Reviews

Sellorekt/LA Dreams Soars to Amazing Heights to Reach ‘The Big Door’

Sellorekt/LA Dreams - The Big Door. Photo Credit: Sellorekt/LA Dreams.
Sellorekt/LA Dreams – The Big Door. Photo Credit: Sellorekt/LA Dreams.

On his new album The Big Door, Sellorekt/LA Dreams takes on the same sunny vibe as the brilliant Outrun pioneer Miami Nights 1984. The neon, the sea-infused breeze, and the cocktail-sweet melodies are all there, but there’s a noticeable difference: Whereas MN84 traffics in coke, LA Dreams pushes Coke.

Not the least because he taps into the Miami Vice biosphere, MN84’s songs are always fun and games, but at a cost. You can have the cars, the ladies, the ocean breeze, and the Roland Jupiter 8, but that cocaine-laden energy and uber-sex will leave a major hangover.

However, LA Dreams offers up an atmosphere in which you can still dance for many nights, awash in neon and pastels, enjoying a range of emotions on the floor, and the only negative consequence is a headache and a few calories. Silly health-conscious Angelenos.

That’s one of the beautiful things about Door — It conjures up those quick, gorgeous, and satisfying times before Iran-Contra reared its ugly head and everyone was reminded that somewhere Margaret Thatcher and Ronald Reagan were laughing as their friends pissed their trickles of pennies of wealth down on a bunch of over-leveraged sad sacks distracted by false promises and shiny objects.

The solos, the riffage, and the moods: They’re all big on this record.

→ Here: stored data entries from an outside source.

-- ==== Sys2Proof/Tests/Slice0.lean ====
section
/-! SUPPORT. The model's own tests: ill-formed terms that each check refuses, words of every instruction, and for each statement a
concrete state and operands that meet the hypotheses of its clauses. -/

namespace Sys2Proof.Tests

set_option Elab.async false

open Sys2Proof Sys2Proof.Machine

/-! ### Well-formedness -/

def always : Guard := ⟨false, 0⟩
def never : Guard := ⟨true, 0⟩

/-- Guards, scalar operands and numbers: one term for each check, refused, beside one that passes. -/
theorem test_wf_scalar :
    (Instr.add .s0 ⟨never, true, 1, .s 1, .s 2⟩).wf = false ∧ (Instr.add .s0 ⟨⟨true, 1⟩, true, 1, .s 1, .s 2⟩).wf = true ∧
    (Instr.srd ⟨always, 1, 6⟩).wf = false ∧ (Instr.swr ⟨always, 1, 0x26⟩).wf = false ∧ (Instr.srd ⟨always, 1, 0x25⟩).wf = true ∧
    (Instr.eret never).wf = false ∧ (Instr.qfence ⟨always, 0⟩).wf = false ∧ (Instr.qfence ⟨always, 0x40⟩).wf = true ∧
    (Instr.loop ⟨always, .s 1, 0⟩).wf = false ∧ (Instr.loop ⟨always, .s 1, 16383⟩).wf = true ∧
    (Instr.nop 3 never).wf = true := by decide

/-- Vector operands and types. -/
theorem test_wf_vector :
    (Instr.vadd ⟨always, .l 3, .v 1, .v 2, .f32⟩).wf = false ∧ (Instr.vadd ⟨always, .v 3, .none, .v 2, .f32⟩).wf = false ∧
    (Instr.vadd ⟨always, .v 3, .v 1, .none, .f32⟩).wf = false ∧ (Instr.vadd ⟨always, .none, .l 1, .f 2, .f32⟩).wf = true ∧
    (Instr.vmaxu ⟨always, .v 3, .v 1, .v 2, .bf16⟩).wf = false ∧ (Instr.vexp2 ⟨always, .v 3, .v 1, .i8⟩).wf = false ∧
    (Instr.vidx ⟨always, .v 3, .v 1, .f16⟩).wf = false ∧ (Instr.vcmp ⟨always, .un, 1, .v 1, .v 2, .i32⟩).wf = false ∧
    (Instr.vcmp ⟨always, .un, 1, .v 1, .v 2, .f32⟩).wf = true ∧ (Instr.vcmpu ⟨always, .eq, 1, .v 1, .v 2, .f32⟩).wf = false ∧
    (Instr.vbc ⟨always, .l 0, .s 1, .i8⟩).wf = false ∧ (Instr.vmwr ⟨always, .none, ⟨.row, 1⟩, 2⟩).wf = false ∧
    (Instr.vmrd ⟨always, .l 2, ⟨.row, 1⟩, 2⟩).wf = false ∧ (Instr.vred ⟨always, .v 1, .none, .add, .f32⟩).wf = false := by decide

/-- The map registers of VQNT (R177) and the parts of VCVT (R175), at the edges of what they admit. -/
theorem test_wf_conversions :
    (Instr.vqnt ⟨always, .v 4, .v 2, 4, .e4m3⟩).wf = false ∧ (Instr.vqnt ⟨always, .v 5, .v 2, 4, .e4m3⟩).wf = true ∧
    (Instr.vqnt ⟨always, .v 5, .v 2, 4, .e2m1⟩).wf = false ∧ (Instr.vqnt ⟨always, .v 6, .v 2, 5, .e2m1⟩).wf = false ∧
    (Instr.vqnt ⟨always, .v 6, .v 2, 4, .e2m1⟩).wf = true ∧ (Instr.vcvt ⟨always, .rne, 1, 2, .e4m3, .f32, 4⟩).wf = false ∧
    (Instr.vcvt ⟨always, .rne, 1, 2, .e4m3, .f32, 3⟩).wf = true ∧ (Instr.vcvt ⟨always, .rne, 1, 2, .i32, .f32, 1⟩).wf = false ∧
    (Instr.vcvt ⟨always, .rz, 1, 2, .e2m1, .f32, 7⟩).wf = true := by decide

/-- Tile and rail operands. -/
theorem test_wf_tile :
    (Instr.mcfg ⟨always, .s 1, .s 0, false, 5⟩).wf = false ∧ (Instr.mcfg ⟨always, .s 1, .s 2, false, 3⟩).wf = false ∧
    (Instr.mcfg ⟨always, .s 1, .s 2, true, 4⟩).wf = false ∧ (Instr.mcfg ⟨always, .s 1, .s 2, true, 15⟩).wf = false ∧
    (Instr.mcfg ⟨always, .s 1, .s 2, true, 14⟩).wf = true ∧ (Instr.mld ⟨always, .s 1, .s 2, ⟨.dia, 1⟩⟩).wf = false ∧
    (Instr.mst ⟨always, .s 1, .s 2, ⟨.adia, 1⟩⟩).wf = false ∧ (Instr.mld ⟨always, .s 1, .s 2, ⟨.col, 1⟩⟩).wf = true ∧
    (Instr.msca ⟨always, true, 1, true, 2⟩).wf = false ∧ (Instr.msca ⟨always, true, 0, true, 2⟩).wf = true ∧
    (Instr.xsnd ⟨always, .none, false, 0⟩).wf = false ∧ (Instr.xsel ⟨always, .l 1, false, 0⟩).wf = false ∧
    (Instr.xsel ⟨always, .f 1, true, 16383⟩).wf = true := by decide

/-! ### Words -/

/-- NOP, and a never-executing word of any class (R39, R54). -/
theorem test_words_nop : decodeSlot 3 0 = some (.nop 3 ⟨false, 0⟩) ∧ decodeSlot 4 0xFFFFFFFF = none ∧
    decodeSlot 5 0xFF1FFFFF = some (.nop 5 ⟨true, 0⟩) ∧ decodeSlot 2 0x01000000 = some (.nop 2 ⟨true, 0⟩) := by
  refine ⟨?_, ?_, ?_, ?_⟩ <;> rfl

/-- Words of the scalar slot S0, their fields laid out by R36 and R49 with the opcodes of R55-R61; most are the spec's own examples. -/
theorem test_words_s0 :
    decodeSlot 0 0x0453A946 = some (.sub .s0 ⟨⟨false, 2⟩, true, 14, .imm 2, .l 6⟩) ∧
    decodeSlot 0 0x096550D9 = some (.mul ⟨⟨true, 3⟩, false, 21, .s 33, .imm 9⟩) ∧
    decodeSlot 0 0x0A972214 = some (.mulh ⟨⟨false, 4⟩, true, 28, .l 4, .s 20⟩) ∧
    decodeSlot 0 0x0DB8EAC9 = some (.div ⟨⟨true, 5⟩, true, 35, .imm 5, .l 9⟩) ∧
    decodeSlot 0 0x0ECA8152 = some (.divu ⟨⟨false, 6⟩, false, 42, .s 2, .imm 2⟩) ∧
    decodeSlot 0 0x11FC63A3 = some (.rem ⟨⟨true, 7⟩, true, 49, .l 7, .s 35⟩) ∧
    decodeSlot 0 0x123E2C40 = some (.remu ⟨⟨false, 1⟩, true, 56, .imm 8, .l 0⟩) ∧
    decodeSlot 0 0x1651A532 = some (.or .s0 ⟨⟨false, 2⟩, true, 6, .l 10, .s 50⟩) ∧
    decodeSlot 0 0x1A850254 = some (.andn .s0 ⟨⟨false, 4⟩, false, 20, .s 4, .imm 4⟩) ∧
    decodeSlot 0 0x1ED8AF46 = some (.shr .s0 ⟨⟨false, 6⟩, true, 34, .imm 14, .l 6⟩) ∧
    decodeSlot 0 0x223C2210 = some (.rot .s0 ⟨⟨false, 1⟩, true, 48, .l 4, .s 16⟩) ∧
    decodeSlot 0 0x264F8356 = some (.max .s0 ⟨⟨false, 2⟩, false, 62, .s 6, .imm 6⟩) ∧
    decodeSlot 0 0x2A932A40 = some (.maxu .s0 ⟨⟨false, 4⟩, true, 12, .imm 4, .l 0⟩) ∧
    decodeSlot 0 0x3AD6A52E = some (.bfi .s0 ⟨⟨false, 6⟩, true, 26, .l 10, .s 46⟩) ∧
    decodeSlot 0 0x3DF86BC3 = some (.mada ⟨⟨true, 7⟩, true, 33, .imm 7, .l 3⟩) ∧
    decodeSlot 0 0x06128501 = some (.addi .s0 ⟨⟨false, 0⟩, true, 10, .s 10, 1⟩) ∧
    decodeSlot 0 0x31F86180 = some (.clz .s0 ⟨⟨true, 7⟩, true, 33, .l 3⟩) ∧
    decodeSlot 0 0x34113FFF = some (.movi .s0 ⟨⟨false, 0⟩, true, 4, 0x3FFF⟩) ∧
    decodeSlot 0 0x400000D1 = some (.pand .s0 ⟨⟨false, 0⟩, 3, 2, 1⟩) ∧
    decodeSlot 0 0x456001CE = some (.pxor .s0 ⟨⟨true, 3⟩, 7, 1, 6⟩) ∧
    decodeSlot 0 0x60020000 = some (.srd ⟨⟨false, 0⟩, 4, 0⟩) ∧
    decodeSlot 0 0x621F8025 = some (.swr ⟨⟨false, 0⟩, 63, 0x25⟩) := by
  refine ⟨?_, ?_, ?_, ?_, ?_, ?_, ?_, ?_, ?_, ?_, ?_, ?_, ?_, ?_, ?_, ?_, ?_, ?_, ?_, ?_, ?_, ?_⟩ <;> rfl

/-- Words of the scalar slot S1, their fields laid out by R36 and R49 with the opcodes of R55-R61; most are the spec's own examples. -/
theorem test_words_s1 :
    decodeSlot 1 0x0331E085 = some (.add .s1 ⟨⟨true, 1⟩, true, 7, .l 1, .s 5⟩) ∧
    decodeSlot 1 0x152FD1DB = some (.and .s1 ⟨⟨true, 1⟩, false, 63, .s 35, .imm 11⟩) ∧
    decodeSlot 1 0x19736DC3 = some (.xor .s1 ⟨⟨true, 3⟩, true, 13, .imm 11, .l 3⟩) ∧
    decodeSlot 1 0x1DB6E081 = some (.shl .s1 ⟨⟨true, 5⟩, true, 27, .l 1, .s 1⟩) ∧
    decodeSlot 1 0x21EA52DD = some (.sar .s1 ⟨⟨true, 7⟩, false, 41, .s 37, .imm 13⟩) ∧
    decodeSlot 1 0x253DE8C9 = some (.min .s1 ⟨⟨true, 1⟩, true, 55, .imm 1, .l 9⟩) ∧
    decodeSlot 1 0x2971639F = some (.minu .s1 ⟨⟨true, 3⟩, true, 5, .l 7, .s 31⟩) ∧
    decodeSlot 1 0x39A4D3DF = some (.bfx .s1 ⟨⟨true, 5⟩, false, 19, .s 39, .imm 15⟩) ∧
    decodeSlot 1 0x2C0C8257 = some (.cmp .s1 ⟨⟨false, 0⟩, .ltu, 2, .s 4, .imm 7⟩) ∧
    decodeSlot 1 0x2E0C824A = some (.sel .s1 ⟨⟨false, 0⟩, 3, 8, 9, 10⟩) ∧
    decodeSlot 1 0x32088480 = some (.popc .s1 ⟨⟨false, 0⟩, false, 34, .s 9⟩) ∧
    decodeSlot 1 0x36113C00 = some (.movh .s1 ⟨⟨false, 0⟩, true, 4, 0x3C00⟩) ∧
    decodeSlot 1 0x42000167 = some (.por .s1 ⟨⟨false, 0⟩, 5, 4, 7⟩) ∧
    decodeSlot 1 0x46000198 = some (.pnot .s1 ⟨⟨false, 0⟩, 6, 3⟩) := by
  refine ⟨?_, ?_, ?_, ?_, ?_, ?_, ?_, ?_, ?_, ?_, ?_, ?_, ?_, ?_⟩ <;> rfl

/-- Words of the memory slot, their fields laid out by R36 and R49 with the opcodes of R55-R61; most are the spec's own examples. -/
theorem test_words_s2 :
    decodeSlot 2 0x020A143D = some (.lds ⟨⟨false, 0⟩, false, 40, 20, 0, 61, .b⟩) ∧
    decodeSlot 2 0x221C897D = some (.ld ⟨⟨false, 0⟩, true, 50, 9, 1, 61, .b⟩) ∧
    decodeSlot 2 0x041A557E = some (.lds ⟨⟨false, 0⟩, true, 41, 21, 1, 62, .bu⟩) ∧
    decodeSlot 2 0x240CCABE = some (.ld ⟨⟨false, 0⟩, false, 51, 10, 2, 62, .bu⟩) ∧
    decodeSlot 2 0x060A96BF = some (.lds ⟨⟨false, 0⟩, false, 42, 22, 2, 63, .h⟩) ∧
    decodeSlot 2 0x261D0BFF = some (.ld ⟨⟨false, 0⟩, true, 52, 11, 3, 63, .h⟩) ∧
    decodeSlot 2 0x081AD7C0 = some (.lds ⟨⟨false, 0⟩, true, 43, 23, 3, 0, .hu⟩) ∧
    decodeSlot 2 0x280D4C00 = some (.ld ⟨⟨false, 0⟩, false, 53, 12, 0, 0, .hu⟩) ∧
    decodeSlot 2 0x0A0B1801 = some (.lds ⟨⟨false, 0⟩, false, 44, 24, 0, 1, .w⟩) ∧
    decodeSlot 2 0x2A1D8D41 = some (.ld ⟨⟨false, 0⟩, true, 54, 13, 1, 1, .w⟩) ∧
    decodeSlot 2 0x0C1B5942 = some (.lds ⟨⟨false, 0⟩, true, 45, 25, 1, 2, .wu⟩) ∧
    decodeSlot 2 0x2C0DCE82 = some (.ld ⟨⟨false, 0⟩, false, 55, 14, 2, 2, .wu⟩) ∧
    decodeSlot 2 0x0E0B9A83 = some (.lds ⟨⟨false, 0⟩, false, 46, 26, 2, 3, .d⟩) ∧
    decodeSlot 2 0x2E1E0FC3 = some (.ld ⟨⟨false, 0⟩, true, 56, 15, 3, 3, .d⟩) ∧
    decodeSlot 2 0x10A07C20 = some (.sts ⟨⟨false, 5⟩, 1, 60, 0, 32, .b⟩) ∧
    decodeSlot 2 0x314786DF = some (.st ⟨⟨true, 2⟩, 30, 6, 3, 31, .b⟩) ∧
    decodeSlot 2 0x12A0BD61 = some (.sts ⟨⟨false, 5⟩, 2, 61, 1, 33, .h⟩) ∧
    decodeSlot 2 0x3347C79E = some (.st ⟨⟨true, 2⟩, 31, 7, 2, 30, .h⟩) ∧
    decodeSlot 2 0x14A0FEA2 = some (.sts ⟨⟨false, 5⟩, 3, 62, 2, 34, .w⟩) ∧
    decodeSlot 2 0x3548085D = some (.st ⟨⟨true, 2⟩, 32, 8, 1, 29, .w⟩) ∧
    decodeSlot 2 0x16A13FE3 = some (.sts ⟨⟨false, 5⟩, 4, 63, 3, 35, .d⟩) ∧
    decodeSlot 2 0x3748491C = some (.st ⟨⟨true, 2⟩, 33, 9, 0, 28, .d⟩) ∧
    decodeSlot 2 0x1810C901 = some (.ldv ⟨⟨false, 0⟩, true, 3, 9, 0, 1⟩) ∧
    decodeSlot 2 0x1A07D1BF = some (.stv ⟨⟨false, 0⟩, 31, 17, 2, 63⟩) ∧
    decodeSlot 2 0x2E110682 = some (.ld ⟨⟨false, 0⟩, true, 4, 6, 2, 2, .d⟩) ∧
    decodeSlot 2 0x3401063F = some (.st ⟨⟨false, 0⟩, 4, 6, 0, 63, .w⟩) ∧
    decodeSlot 2 0x0A118702 = some (.lds ⟨⟨false, 0⟩, true, 6, 7, 0, 2, .w⟩) ∧
    decodeSlot 2 0x40020D20 = some (.lda ⟨⟨false, 0⟩, 4, 6, .device, true, 0⟩) ∧
    decodeSlot 2 0x42039041 = some (.stl ⟨⟨false, 0⟩, 7, 8, .cluster, false, 1⟩) ∧
    decodeSlot 2 0x50019800 = some (.atom ⟨⟨false, 0⟩, .add, 3, 12, .core, .rlx, false⟩) ∧
    decodeSlot 2 0x52021A58 = some (.atom ⟨⟨false, 0⟩, .min, 4, 13, .cluster, .acq, true⟩) ∧
    decodeSlot 2 0x54029CA0 = some (.atom ⟨⟨false, 0⟩, .max, 5, 14, .ply, .rel, false⟩) ∧
    decodeSlot 2 0x56031EF8 = some (.atom ⟨⟨false, 0⟩, .and, 6, 15, .stack, .ar, true⟩) ∧
    decodeSlot 2 0x5803A100 = some (.atom ⟨⟨false, 0⟩, .or, 7, 16, .device, .rlx, false⟩) ∧
    decodeSlot 2 0x5A042358 = some (.atom ⟨⟨false, 0⟩, .xor, 8, 17, .stand, .acq, true⟩) ∧
    decodeSlot 2 0x5C04A420 = some (.atom ⟨⟨false, 0⟩, .xchg, 9, 18, .core, .rel, false⟩) ∧
    decodeSlot 2 0x5C020D38 = some (.atom ⟨⟨false, 0⟩, .xchg, 4, 6, .device, .ar, true⟩) ∧
    decodeSlot 2 0x6C020C3B = some (.cas ⟨⟨false, 0⟩, false, true, .rel, 4, 6, 7, .stack⟩) ∧
    decodeSlot 2 0x7604945D = some (.cas ⟨⟨false, 0⟩, true, false, .ar, 9, 10, 11, .stand⟩) ∧
    decodeSlot 2 0x80140000 = some (.phase ⟨⟨false, 0⟩, .stand⟩) ∧
    decodeSlot 2 0x82040000 = some (.fence ⟨⟨false, 0⟩, .cluster⟩) ∧
    decodeSlot 2 0x90120200 = some (.tagl ⟨⟨false, 0⟩, true, 8, .s 4⟩) ∧
    decodeSlot 2 0x92000209 = some (.tagi ⟨⟨false, 0⟩, .s 4, .s 9⟩) ∧
    decodeSlot 2 0x94000200 = some (.tagx ⟨⟨false, 0⟩, .s 4⟩) ∧
    decodeSlot 2 0x96000200 = some (.rgwb ⟨⟨false, 0⟩, .s 4⟩) := by
  refine ⟨?_, ?_, ?_, ?_, ?_, ?_, ?_, ?_, ?_, ?_, ?_, ?_, ?_, ?_, ?_, ?_, ?_, ?_, ?_, ?_, ?_, ?_, ?_, ?_, ?_, ?_, ?_, ?_, ?_, ?_, ?_, ?_, ?_, ?_, ?_, ?_, ?_, ?_, ?_, ?_, ?_, ?_, ?_, ?_, ?_⟩ <;> rfl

LA Dreams reaches for soaring highs and hits every single fucking one of them.

On “HeartStruck,” the opener and my favorite song on the record, has a great melody and synth sheen, atop a springy, danceable groove, the likes of which would get along just fine in a John Hughes film.

On that track, LA Dreams gets wistful, but not too much so: The mood on this is a lot of love, a little loss, but then more love because, hey, Susie Joe just showed up, and I’ve had a crush on her for nearly as long as I did the gal who just dumped me for a guy who looks like that Aryan asshole from Karate Kid.

On “Feels So Real,” Dreams strips the evil out of Dan Terminus and tosses in a little Gazebo to make a rather potent recipe for adventure replete with sincerity, a little pleading, and a whole hell of a lot of Italo Disco.

There’s a lot of searching going on in “Real.” Who knows for what? Perhaps the grandiose door in the album’s title is the ultimate end game here? Maybe we’re all just pawing our way through love and adventure and Coke and sunny days until we reach “The Big Door”?

“Made of Stone,” another gem, comes off a bit like the Human League doing the score for the original Footloose. It sounds like a strange, ignoble exercise, but it isn’t. The army of glassy, shiny, and tender synthesizers take on the song’s battle-hardened themes with an almost fugue-like quality, each picking up the bayonet after its antecedent works itself into submission.

LA Dreams’ arrangements, whether hardware or software, are exciting and engaging. There’s no doubt he has some major musical chops. But there is one thing that’s missing here: more vocals. Most iterations of retrosynth feature primarily instrumental cuts, of course, but artists often take the ample opportunities to bring in a suitable chanteuse.

“If You Stay” has a great Italo-esque vocoder study on it, but songs like “HeartStruck” and “Stone” could really use some vox from synthwave stalwarts Kristine or Dana Jean Phoenix.

When he’s not doing things like designing the new logo for the SynthWaves radio show, LA Dreams brings together the humanity infused in the songs of Futurecop! with the unbridled color and yearning for interesting, and often notorious, quests found in the work of MN84.

On Door, he’s pulled it off again and we’re all better off for it.